Clinical Neurology Unit, "Azienda Socio-Sanitaria Territoriale Santi Paolo E Carlo" and Department of Health Sciences, University of Milan, Via Antonio di Rudinì 8, 20142, Milan, Italy.
"Aldo Ravelli" Center for Neurotechnology and Experimental Brain Therapeutics, Department of Health Sciences, University of Milan, Via Antonio di Rudinì 8, 20142, Milan, Italy.
J Neurol. 2022 Sep;269(9):4646-4662. doi: 10.1007/s00415-022-11200-0. Epub 2022 Jun 3.
Movement disorders as well as peripheral neuropathies are extremely frequent in the general population; therefore, it is not uncommon to encounter patients with both these conditions. Often, the coexistence is coincidental, due to the high incidence of common causes of peripheral neuropathy, such as diabetes and other age-related disorders, as well as of Parkinson disease (PD), which has a typical late onset. Nonetheless, there is broad evidence that PD patients may commonly develop a sensory and/or autonomic polyneuropathy, triggered by intrinsic and/or extrinsic mechanisms. Similarly, some peripheral neuropathies may develop some movement disorders in the long run, such as tremor, and rarely dystonia and myoclonus, suggesting that central mechanisms may ensue in the pathogenesis of these diseases. Although rare, several acquired or hereditary causes may be responsible for the combination of movement and peripheral nerve disorders as a unique entity, some of which are potentially treatable, including paraneoplastic, autoimmune and nutritional aetiologies. Finally, genetic causes should be pursued in case of positive family history, young onset or multisystemic involvement, and examined for neuroacanthocytosis, spinocerebellar ataxias, mitochondrial disorders and less common causes of adult-onset cerebellar ataxias and spastic paraparesis. Deep phenotyping in terms of neurological and general examination, as well as laboratory tests, neuroimaging, neurophysiology, and next-generation genetic analysis, may guide the clinician toward the correct diagnosis and management.

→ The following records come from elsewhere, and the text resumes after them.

-- ==== Sys2Proof/Laws/FramesTile.lean ====
section
/-!
SUPPORT. What each operation does to device memory: it leaves it alone, or keeps its canonical form (the wheel of events of a cluster, the fabric and the columns).
-/
namespace Sys2Proof.Machine

/-! ## Machine/Ops.lean -/

@[simp] theorem advanceTo_mem (t : Nat) (d : Dev) : (advanceTo t d).mem = d.mem := by simp [advanceTo, apply_ite Dev.mem]

/-! ## Machine/Flags.lean -/

@[simp] theorem issueOut_mem (fn : Nat) (o : Out) (d : Dev) : (issueOut fn o d).mem = d.mem := by simp [issueOut, apply_ite Dev.mem]
@[simp] theorem sendMsix_mem (fn v : Nat) (d : Dev) : (sendMsix fn v d).mem = d.mem := by simp [sendMsix, apply_ite Dev.mem]
@[simp] theorem raiseCause_mem (t b : Nat) (d : Dev) : (raiseCause t b d).mem = d.mem := by simp [raiseCause, apply_ite Dev.mem]
@[simp] theorem raiseDev_mem (b : Nat) (d : Dev) : (raiseDev b d).mem = d.mem := by simp [raiseDev, apply_ite Dev.mem]
@[simp] theorem raiseFault_mem (t code : Nat) (d : Dev) : (raiseFault t code d).mem = d.mem := by simp [raiseFault]
@[simp] theorem faultHolder_mem (cl code : Nat) (d : Dev) : (faultHolder cl code d).mem = d.mem := by unfold faultHolder; (repeat' split) <;> simp

/-! ## Machine/Cycle.lean -/

@[simp] theorem logError_mem_cells (key addr kind : Nat) (ten : Option Nat) (d : Dev) : (logError key addr kind ten d).mem.cells = d.mem.cells := by simp [logError, apply_ite Dev.mem, apply_ite Mem.cells]
@[simp] theorem logRead_mem_cells (key a : Nat) (r : LineRead) (ten : Option Nat) (d : Dev) : (logRead key a r ten d).mem.cells = d.mem.cells := by simp [logRead, apply_ite Dev.mem, apply_ite Mem.cells]
@[simp] theorem countPane_mem_cells (cl a : Nat) (r : LineRead) (d : Dev) : (countPane cl a r d).mem.cells = d.mem.cells := by simp [countPane]
@[simp] theorem logMerge_mem_cells (cl a mask : Nat) (m : Mem) (d : Dev) : (logMerge cl a mask m d).mem.cells = d.mem.cells := by unfold logMerge; (repeat' split) <;> simp
@[simp] theorem paneWrite_wf (cl line v mask poison : Nat) (d : Dev) (h : Memory.wf d.mem.cells = true) :
    Memory.wf (paneWrite cl line v mask poison d).mem.cells = true := by
  unfold paneWrite; dsimp only; split
  · simpa using h
  · simpa using wf_writeLine8 _ _ _ _ _ h
@[simp] theorem clusterFault_mem (cl code : Nat) (d : Dev) : (clusterFault cl code d).mem = d.mem := by simp [clusterFault]
@[simp] theorem doClear_mem (cl buf e : Nat) (d : Dev) : (doClear cl buf e d).mem = d.mem := by simp [doClear]
@[simp] theorem doPayload_mem (cl : Nat) (t : Task) (i : Nat) (d : Dev) : (doPayload cl t i d).mem = d.mem := by unfold doPayload; (repeat' split) <;> simp
@[simp] theorem doDone_mem (cl : Nat) (t : Task) (d : Dev) : (doDone cl t d).mem = d.mem := by
  unfold doDone; dsimp only; (repeat' split) <;> simp

/-- The device an operation of a task leaves. -/
def microDev : MicroOut → Dev
  | .go _ d => d
  | .stop d => d
  | .stopLater _ d => d

theorem doMicro_wf (cl : Nat) (t : Task) (o : Micro) (d : Dev) (h : Memory.wf d.mem.cells = true) :
    Memory.wf (microDev (doMicro cl t o d)).mem.cells = true := by
  cases o <;> simp only [doMicro, doRead, doWrite, doSget, doSput, doExam, doRequest] <;> (repeat' split) <;> simp [microDev, h]

theorem runOps_wf (cl c : Nat) (sel : Micro → Bool) (os : List Micro) (t : Task) (d : Dev) (h : Memory.wf d.mem.cells = true) :
    Memory.wf (runOps cl c sel os t d).2.mem.cells = true := by
  induction os generalizing t d with
  | nil => exact h
  | cons o os ih =>
    simp only [runOps]
    have := doMicro_wf cl t o d h
    split
    · split <;> rename_i e <;> rw [e] at this
      · exact ih _ _ this
      · exact this
      · exact this
    · exact ih _ _ h

theorem runTasks_wf (cl c : Nat) (sel : Micro → Bool) (ts : List Task) (d : Dev) (h : Memory.wf d.mem.cells = true) :
    Memory.wf (runTasks cl c sel ts d).2.mem.cells = true := by
  induction ts generalizing d with
  | nil => exact h
  | cons t ts ih => exact ih _ (runOps_wf cl c sel _ t d h)
@[simp] theorem phaseOps_wf (cl : Nat) (sel : Micro → Bool) (d : Dev) (h : Memory.wf d.mem.cells = true) :
    Memory.wf (phaseOps cl sel d).mem.cells = true := by
  simpa [phaseOps] using runTasks_wf cl _ sel _ d h
@[simp] theorem accessCycle_wf (cl : Nat) (d : Dev) (h : Memory.wf d.mem.cells = true) :
    Memory.wf (accessCycle cl d).mem.cells = true := by simp [accessCycle, h, apply_ite Dev.mem, apply_ite Mem.cells]
@[simp] theorem beginCycle_wf (cl : Nat) (d : Dev) (h : Memory.wf d.mem.cells = true) :
    Memory.wf (beginCycle cl d).mem.cells = true := by simp [beginCycle, h]
@[simp] theorem tickCluster_wf (cl : Nat) (d : Dev) (h : Memory.wf d.mem.cells = true) : Memory.wf (tickCluster cl d).mem.cells = true := by
  simp [tickCluster, h]

@[simp] theorem runCycles_wf (cl n : Nat) (d : Dev) (h : Memory.wf d.mem.cells = true) : Memory.wf (runCycles cl n d).mem.cells = true := by
  induction n generalizing d with
  | zero => exact h
  | succ n ih => exact ih _ (tickCluster_wf cl d h)
@[simp] theorem issueCounts_mem (cl : Nat) (k : Cluster) (b : Bundle) (d : Dev) : (issueCounts cl k b d).mem = d.mem := by unfold issueCounts; (repeat' split) <;> simp
@[simp] theorem issueSlots_mem (cl : Nat) (b : Bundle) (d : Dev) : (issueSlots cl b d).mem = d.mem := by simp [issueSlots]
@[simp] theorem issueBundle_wf (cl : Nat) (b : Bundle) (d : Dev) (h : Memory.wf d.mem.cells = true) :
    Memory.wf (issueBundle cl b d).mem.cells = true := by unfold issueBundle; (repeat' split) <;> simp [h]
@[simp] theorem reachBundle_wf (cl : Nat) (b : Bundle) (d : Dev) (h : Memory.wf d.mem.cells = true) :
    Memory.wf (reachBundle cl b d).mem.cells = true := by unfold reachBundle; dsimp only; (repeat' split) <;> simp [h]
@[simp] theorem opBundleIssue_wf (cl : Nat) (third : Bool) (d : Dev) (h : Memory.wf d.mem.cells = true) :
    Memory.wf (opBundleIssue cl third d).mem.cells = true := by unfold opBundleIssue; dsimp only; (repeat' split) <;> simp [h]
@[simp] theorem opIssueOne_wf (cl : Nat) (b : Bundle) (d : Dev) (h : Memory.wf d.mem.cells = true) :
    Memory.wf (opIssueOne cl b d).mem.cells = true := by
  unfold opIssueOne; split <;> simp [h]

运动障碍和周围神经病在普通人群中极为常见;因此,同时遇到这两种疾病的患者并不罕见。通常,共存是偶然的,这是由于常见的周围神经病的原因,如糖尿病和其他与年龄相关的疾病,以及帕金森病(PD)的发病率很高,PD 通常发病较晚。尽管如此,有广泛的证据表明 PD 患者可能会经常发生感觉和/或自主多发性神经病,这是由内在和/或外在机制引发的。同样,一些周围神经病可能会在长期发展中出现一些运动障碍,如震颤,很少出现肌张力障碍和肌阵挛,这表明中枢机制可能参与这些疾病的发病机制。尽管罕见,但一些获得性或遗传性原因可能导致运动和周围神经障碍的组合作为一种独特的实体,其中一些是潜在可治疗的,包括副肿瘤性、自身免疫性和营养性病因。最后,如果有阳性家族史、发病年龄较早或多系统受累,应考虑神经棘红细胞增多症、脊髓小脑共济失调、线粒体疾病以及较少见的成人发病小脑共济失调和痉挛性截瘫的遗传原因。神经学和一般检查、实验室检查、神经影像学、神经生理学和下一代遗传分析的深入表型分析可能有助于临床医生做出正确的诊断和治疗。